=== Material for this task ===
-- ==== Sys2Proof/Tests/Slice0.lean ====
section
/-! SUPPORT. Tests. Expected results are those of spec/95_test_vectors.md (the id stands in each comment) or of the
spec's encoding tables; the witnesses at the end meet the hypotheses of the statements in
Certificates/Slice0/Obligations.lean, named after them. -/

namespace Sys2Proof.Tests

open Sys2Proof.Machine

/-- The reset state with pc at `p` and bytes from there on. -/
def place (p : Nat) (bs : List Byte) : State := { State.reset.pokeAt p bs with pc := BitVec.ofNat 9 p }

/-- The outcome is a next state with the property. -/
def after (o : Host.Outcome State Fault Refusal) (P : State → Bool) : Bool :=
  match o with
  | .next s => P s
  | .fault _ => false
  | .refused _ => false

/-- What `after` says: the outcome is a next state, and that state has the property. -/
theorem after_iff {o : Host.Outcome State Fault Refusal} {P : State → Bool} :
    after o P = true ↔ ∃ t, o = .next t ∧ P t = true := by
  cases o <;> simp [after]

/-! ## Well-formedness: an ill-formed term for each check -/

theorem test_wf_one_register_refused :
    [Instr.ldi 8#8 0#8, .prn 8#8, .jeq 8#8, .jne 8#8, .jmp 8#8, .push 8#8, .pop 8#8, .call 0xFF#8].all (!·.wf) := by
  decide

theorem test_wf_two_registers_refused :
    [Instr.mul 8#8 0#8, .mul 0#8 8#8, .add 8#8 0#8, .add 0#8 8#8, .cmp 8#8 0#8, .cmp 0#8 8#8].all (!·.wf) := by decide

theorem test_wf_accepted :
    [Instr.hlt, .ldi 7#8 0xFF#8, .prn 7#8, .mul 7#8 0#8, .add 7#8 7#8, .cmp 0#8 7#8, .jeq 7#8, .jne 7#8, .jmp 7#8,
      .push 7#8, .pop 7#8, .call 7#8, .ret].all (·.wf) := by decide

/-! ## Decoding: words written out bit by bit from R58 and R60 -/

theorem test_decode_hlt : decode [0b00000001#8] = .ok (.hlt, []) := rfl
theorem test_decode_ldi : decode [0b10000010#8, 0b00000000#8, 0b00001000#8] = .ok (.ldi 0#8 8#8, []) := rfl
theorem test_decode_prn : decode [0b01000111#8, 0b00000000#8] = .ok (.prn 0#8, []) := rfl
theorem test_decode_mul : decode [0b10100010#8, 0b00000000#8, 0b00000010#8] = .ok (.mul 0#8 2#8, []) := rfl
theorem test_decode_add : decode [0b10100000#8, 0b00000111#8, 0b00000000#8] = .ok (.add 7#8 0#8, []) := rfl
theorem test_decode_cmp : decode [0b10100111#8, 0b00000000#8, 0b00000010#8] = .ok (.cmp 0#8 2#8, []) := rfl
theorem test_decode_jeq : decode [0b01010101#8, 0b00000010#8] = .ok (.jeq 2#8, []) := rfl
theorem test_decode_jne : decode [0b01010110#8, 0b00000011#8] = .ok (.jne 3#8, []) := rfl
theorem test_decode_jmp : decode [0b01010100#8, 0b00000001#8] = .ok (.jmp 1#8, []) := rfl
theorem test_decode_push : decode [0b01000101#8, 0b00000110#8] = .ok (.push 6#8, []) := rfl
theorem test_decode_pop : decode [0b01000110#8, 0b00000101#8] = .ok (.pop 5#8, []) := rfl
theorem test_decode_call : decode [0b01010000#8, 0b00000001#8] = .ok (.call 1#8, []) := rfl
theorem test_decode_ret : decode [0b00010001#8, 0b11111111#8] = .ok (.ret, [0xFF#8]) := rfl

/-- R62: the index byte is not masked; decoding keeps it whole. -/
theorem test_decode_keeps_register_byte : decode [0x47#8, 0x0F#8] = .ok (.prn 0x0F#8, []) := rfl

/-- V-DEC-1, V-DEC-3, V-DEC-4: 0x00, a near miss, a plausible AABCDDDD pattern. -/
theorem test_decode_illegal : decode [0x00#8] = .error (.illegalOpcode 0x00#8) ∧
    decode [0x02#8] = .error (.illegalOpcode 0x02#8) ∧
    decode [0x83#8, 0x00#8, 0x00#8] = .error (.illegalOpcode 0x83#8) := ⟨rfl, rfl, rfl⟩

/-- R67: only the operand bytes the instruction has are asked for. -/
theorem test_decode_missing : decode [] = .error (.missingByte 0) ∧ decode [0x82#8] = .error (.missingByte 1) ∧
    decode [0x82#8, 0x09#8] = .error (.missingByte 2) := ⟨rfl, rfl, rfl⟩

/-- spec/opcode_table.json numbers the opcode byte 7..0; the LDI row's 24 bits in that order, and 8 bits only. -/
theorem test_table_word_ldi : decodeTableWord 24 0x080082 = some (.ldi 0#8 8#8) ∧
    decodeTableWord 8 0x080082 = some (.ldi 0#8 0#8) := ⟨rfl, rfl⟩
===
*Instructions for the task*
With the line that has "AABCDDDD pattern. -/" as the first and the line that has "decode [0x82#8, 0x09#8]" as the last, repeat exactly that run of lines above and no more.

*Task output*
/-- V-DEC-1, V-DEC-3, V-DEC-4: 0x00, a near miss, a plausible AABCDDDD pattern. -/
theorem test_decode_illegal : decode [0x00#8] = .error (.illegalOpcode 0x00#8) ∧
    decode [0x02#8] = .error (.illegalOpcode 0x02#8) ∧
    decode [0x83#8, 0x00#8, 0x00#8] = .error (.illegalOpcode 0x83#8) := ⟨rfl, rfl, rfl⟩

/-- R67: only the operand bytes the instruction has are asked for. -/
theorem test_decode_missing : decode [] = .error (.missingByte 0) ∧ decode [0x82#8] = .error (.missingByte 1) ∧
    decode [0x82#8, 0x09#8] = .error (.missingByte 2) := ⟨rfl, rfl, rfl⟩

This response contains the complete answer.